Re: If we do get Afghanistan, what shall we do with it?

From: Mike Lorrey (mlorrey@datamann.com)
Date: Sun Nov 25 2001 - 12:13:45 MST


CurtAdams@aol.com wrote:
>
> In a message dated 11/22/01 2:16:53 AM, ml@gondwanaland.com writes:
>
> >On Wed, Nov 21, 2001 at 09:10:40AM -0800, Lee Daniel Crocker wrote:
> >> Sure, we've done some wrong things, but nothing even
> >> remotely close to unthinkable horrors of Pearl Harbor or WTC.
> >
> >I don't know, I've thought about Pearl Harbor, WTC and far more
> >horrific events a fair bit.
> >
> >The US carried out terrorist acts against American Indians for
> >well over a century. I'm sure that a number of these, considered
> >individually, were remotely close to WTC, perhaps even worse.
>
> You needn't stretch to find worse US parallels. Dresden, Hiroshima,
> and Nagasaki were all straight-up terrorist acts - trying to force
> action onto governments/societies by killing civilians in areas of
> minimal military importance.

Quite. However, a proper examination of the Dresden incident,
specifically, will show that the US only bombed the rail yards. It was
the British who had firebombed the whole city the night before with HE
then incindiaries, and they did so because they wanted to "beat us to
it". While the US has some blame, the overwhelming blame belongs
specifically to european sources.

>
> (What the US did to the Amerinds was horrible and frequently
> genocidal. I consider it a stretch because it was so long ago,
> and because few Americans would attempt to justify it today.)

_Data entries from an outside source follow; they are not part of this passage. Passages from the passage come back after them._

theorem bodyCheck_exec : exec .bodyCheck s = fin s (if s.ctl.load.crc ≠ h.bodyCrc then s.loadReject 0x0B
    else if h.signed && !s.variantE then s.setLoadState ldBody else s.bodyAccepted h) := by
  show execBodyCheck s = _
  unfold execBodyCheck
  rw [hh]
  exact congrArg (fin s) (if_neg (by simp [hstate, hdone, hbuf]))

theorem bodyCheck_crc (hcrc : s.ctl.load.crc ≠ h.bodyCrc) : exec .bodyCheck s = fin s (s.loadReject 0x0B) := by
  rw [bodyCheck_exec hh hstate hdone hbuf, if_pos hcrc]

theorem bodyCheck_accepts (hcrc : s.ctl.load.crc = h.bodyCrc) (hsig : h.signed = false ∨ s.variantE = true) :
    exec .bodyCheck s = fin s (s.bodyAccepted h) := by
  rw [bodyCheck_exec hh hstate hdone hbuf, if_neg (not_not_intro hcrc), if_neg]
  rcases hsig with hsig | hsig <;> simp [hsig]

theorem bodyCheck_signed (hcrc : s.ctl.load.crc = h.bodyCrc) (hsig : h.signed = true) (hvar : s.variantE = false) :
    exec .bodyCheck s = fin s (s.setLoadState ldBody) := by
  rw [bodyCheck_exec hh hstate hdone hbuf, if_neg (not_not_intro hcrc), if_pos (by simp [hsig, hvar])]

end Body

theorem bodyCheck_verifies (hexec : exec .bodyCheck s = fin s (s.setLoadState ldBody)) : Answers .bodyCheck s (fun t =>
    t.loadState = ldBody ∧ t.ctl = s.ctl ∧ Only { reg := loadRegs } s t) := by
  have honly : Only { reg := loadRegs } s (s.setLoadState ldBody) := (Only.refl { reg := loadRegs } s).setFld 28 4 ldBody (.inl rfl)
  refine .of_ends hexec fun t hends hsettled => ⟨?_, hends.ctl.trans (honly.ctl id), hsettled _ honly⟩
  rw [State.loadState, hends.fld]
  exact setLoadState_loadState (by decide)

theorem signatureVerified_key {key : List Byte} (hh : s.ctl.load.hdr = some h) (hstate : s.loadState = ldBody)
    (hkey : s.keyOf h.key.toNat 2 = some key) : exec .signatureVerified s
      = fin s (if Config.signatureValid key s.ctl.load.msg h.sig then s.bodyAccepted h else s.loadReject 0x0A) := by
  show execSignatureVerified s = _
  unfold execSignatureVerified
  rw [hh]
  dsimp only
  rw [if_neg (not_not_intro hstate), hkey]

theorem signatureVerified_unknown (hh : s.ctl.load.hdr = some h) (hstate : s.loadState = ldBody) (hkey : s.keyOf h.key.toNat 2 = none) :
    exec .signatureVerified s = fin s (s.loadReject 0x0A) := by
  show execSignatureVerified s = _
  unfold execSignatureVerified
  rw [hh]
  dsimp only
  rw [if_neg (not_not_intro hstate), hkey]

theorem signatureVerified_answers {key : List Byte} (hh : s.ctl.load.hdr = some h) (hstate : s.loadState = ldBody)
    (hkey : s.keyOf h.key.toNat 2 = some key) : Answers .signatureVerified s (fun t =>
      if Config.signatureValid key s.ctl.load.msg h.sig then BodyTaken s h t else Rejected s t 0x0A ∧ Only (loadMay h.regionList) s t) := by
  have hexec := signatureVerified_key hh hstate hkey
  split at hexec
  · next hvalid =>
    simp only [hvalid, if_true]
    exact BodyTaken.answers hexec
  · next hvalid =>
    simp only [hvalid]
    exact rejected_answers hh (by decide) hexec

/-! ### The checks of the scratchpad (R374) -/

/-- What the checks of the scratchpad found is counted and shown. -/
def Checked (o : SpdObs) (s t : State) : Prop :=
  t.fld Reg.spdEcc 0 16 = min (s.fld Reg.spdEcc 0 16 + o.singles) (2 ^ 16 - 1) ∧ (o.double = true → t.bit Reg.spdEvt 1 = true)

theorem Checked.of_rd {o : SpdObs} (hc : Checked o s t) (he : u.rd Reg.spdEcc = t.rd Reg.spdEcc) (hv : u.rd Reg.spdEvt = t.rd Reg.spdEvt) :
    Checked o s u := by
  unfold Checked State.fld State.bit
  rw [he, hv]
  exact hc

theorem spdChecked_checked (o : SpdObs) (s : State) : Checked o s (s.spdChecked o) := by
  have hcount : (if o.singles = 0 then s else s.satAdd Reg.spdEcc 0 16 o.singles).fld Reg.spdEcc 0 16
      = min (s.fld Reg.spdEcc 0 16 + o.singles) (2 ^ 16 - 1) := by
    split
    · next hzero =>
      have hlt : s.fld Reg.spdEcc 0 16 < 2 ^ 16 := Nat.mod_lt _ (by decide)
      omega
    · exact State.satAdd_fld _ _ _ _ (by decide)
  unfold State.spdChecked
  extract_lets v
  split
  · exact ⟨(v.setFld_fld_other _ _ _ _ _ _ _ (by decide) (.inl (by decide))).trans hcount, fun _ => v.setBit_bit _ _ _ (by decide)⟩
  · next hdouble => exact ⟨hcount, fun hd => absurd hd hdouble⟩

/-! ### The write phase of a staged load (R311, R312) -/

/-- The frame that the write phase writes next. -/
def State.nextStaged (s : State) : Nat := s.ctl.load.done.getD (s.ctl.load.done.length - 1 - s.ctl.load.written) 0

/-- The data of that frame, as the checks of the scratchpad deliver them. -/
def State.stagedData (s : State) (h : ImgHdr) : BitVec 4096 := bytesVec 4096 (flipBytes (s.freeObs 512) (s.stagedFrame h s.nextStaged))

/-- The write phase has written its next frame. -/
def State.writeStaged (s : State) (h : ImgHdr) : State :=
  ((s.tickFree.spdChecked (s.freeObs 512)).writeFrame s.nextStaged (s.stagedData h) (s.ctl.load.rel.getD s.ctl.load.written 0)).modLoad
    (fun l => { l with written := l.written + 1 })

/-- The registers that the checks of the scratchpad change. -/
def spdRegs (a : Nat) : Prop := a = Reg.spdEcc ∨ a = Reg.spdEvt

theorem Only.writeStaged (h : ImgHdr) (ho : Only m s t) (hr : ∀ a, spdRegs a → m.reg a) (hf : m.free) (hc : m.ctl) :
    Only m s (t.writeStaged h) :=
  (((ho.tickFree hf).spdChecked _ (hr _ (.inl rfl)) (hr _ (.inr rfl))).writeFrame _ _ _ hc).modLoad _ hc

theorem spdChecked_ctl (o : SpdObs) (s : State) : (s.spdChecked o).ctl = s.ctl :=
  (Only.spdChecked o (Only.refl { reg := spdRegs } s) (.inl rfl) (.inr rfl)).ctl id

/-- What a written frame leaves of the configuration controller. -/
structure FrameWritten (s : State) (h : ImgHdr) (t : State) : Prop where
  written : t.ctl.load.written = s.ctl.load.written + 1
  cfg : t.ctl.load.cfg = s.ctl.load.cfg
  frame : t.getFrame s.nextStaged = s.stagedData h
  golden : Sparse.get (fun _ => 0) t.ctl.golden s.nextStaged = s.stagedData h
  others : ∀ g, g ≠ s.nextStaged → t.getFrame g = s.getFrame g
  checked : Checked (s.freeObs 512) s t

theorem writeStaged_written (s : State) (h : ImgHdr) : FrameWritten s h (s.writeStaged h) := by
  have hctl := spdChecked_ctl (s.freeObs 512) s.tickFree
  have hchecked := spdChecked_checked (s.freeObs 512) s.tickFree
  unfold State.writeStaged
  generalize s.tickFree.spdChecked (s.freeObs 512) = v at hctl hchecked ⊢
  have hload : v.ctl.load = s.ctl.load := congrArg CtxLayer.load hctl
  have hframes : v.ctl.frames = s.ctl.frames := congrArg CtxLayer.frames hctl
  refine ⟨congrArg (fun l : Loader => l.written + 1) hload, (congrArg Loader.cfg hload :), ?_, ?_, fun g hg => ?_, hchecked.of_rd rfl rfl⟩
  · exact (Sparse.get_set _ _ _ _ _).trans (if_pos rfl)
  · exact (Sparse.get_set _ _ _ _ _).trans (if_pos rfl)
  · refine (Sparse.get_set _ _ _ _ _).trans ((if_neg hg).trans ?_)
    rw [hframes, State.getFrame]

theorem FrameWritten.settle (hw : FrameWritten s h t) (s0 : State) : FrameWritten s h (State.settle s0 t) :=
  ⟨hw.written, hw.cfg, hw.frame, hw.golden, hw.others, hw.checked⟩

theorem Checked.settle {o : SpdObs} (hc : Checked o s t) (s0 : State) : Checked o s (State.settle s0 t) := hc

/-- The completion takes the sections as they were before the last frame. -/
theorem partialRelease_loaded {l : Loader} (hcfg : s.ctl.load.cfg = l.cfg) : PartialDone h l (s.partialRelease h) := by
  have hof : s.ctl.load.cfgOf = l.cfgOf := funext fun k => by rw [Loader.cfgOf, hcfg, Loader.cfgOf]
  obtain ⟨hended, hloaded⟩ := partialRelease_done s h
  refine ⟨hended, fun k hk => ?_⟩
  obtain ⟨hinuse, hgolden, hheld, hreconf, hcomplete⟩ := hloaded k hk
  exact ⟨hof ▸ hinuse, hgolden, hheld, hreconf, hcomplete⟩

theorem partialRelease_spd (s : State) (h : ImgHdr) : (s.partialRelease h).rd Reg.spdEcc = s.rd Reg.spdEcc
    ∧ (s.partialRelease h).rd Reg.spdEvt = s.rd Reg.spdEvt := by
  have honly : Only (partialMay h) s (s.partialRelease h) :=
    (Only.refl _ s).partialRelease (fun _ => partialMay_installs) (fun _ => id) (.inl rfl) trivial trivial
  have hnot {a : Nat} (hne : a ≠ Reg.cfgStatus) (hregion : ∀ k, k < 16 → ¬ regionRegs k a) : ¬ (partialMay h).reg a := by
    rintro (hst | ⟨k, hk, hreg⟩)
    · exact hne hst
    · exact hregion k (ImgHdr.lt_of_mem_regionList hk) hreg
  exact ⟨honly.reg _ (hnot (by decide) fun _ hk hr => absurd (regionRegs_range hk hr) (by decide)),
    honly.reg _ (hnot (by decide) fun _ hk hr => absurd (regionRegs_range hk hr) (by decide))⟩

section Write
variable (hh : s.ctl.load.hdr = some h) (hstate : s.loadState = ldWrite) (hreach : s.cfgReaches = true)
include hh hstate hreach

theorem partialFrameWrite_exec : exec .partialFrameWrite s
    = fin s (if (s.writeStaged h).ctl.load.written < h.frames then s.writeStaged h else (s.writeStaged h).partialRelease h) := by
  show execPartialFrameWrite s = _
  unfold execPartialFrameWrite
  rw [hh]
  exact congrArg (fin s) (if_neg (by simp [hstate, hreach]))

theorem partialFrameWrite_next (hmore : s.ctl.load.written + 1 < h.frames) : Answers .partialFrameWrite s (fun t =>
    FrameWritten s h t ∧ Only { reg := spdRegs, ctl := True, free := True } s t) := by
  have hw := writeStaged_written s h
  have hexec := partialFrameWrite_exec hh hstate hreach
  rw [if_pos (hw.written ▸ hmore)] at hexec
  exact .of_fin hexec ⟨hw.settle s, ((Only.refl _ s).writeStaged h (fun _ ha => ha) trivial trivial).settle s⟩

Similar to my clarification above, 75% of the deaths of amerinds from
disease occured prior to the British arrival, and 90% occured prior to
the establishment of the US government. Wholly 100% occured prior to the
acceptance of the germ theory of disease in western heath science.

Furthermore, I don't regard Hiroshima or Nagasaki to be primarily
terrorist acts. By late in the war, both the German and Japanese
governments had so thoroughly mobilized and armed their societies in
preparation for invasion of their home territories that the only people
there that could be considered 'non-combatants' under the Geneva
Conventions were those in POW camps and patients in hospitals.

Under the Geneva Conventions, when a combatant hides behind
non-combatants or in non-combatant facilities, those then become
combatant targets as well, legally.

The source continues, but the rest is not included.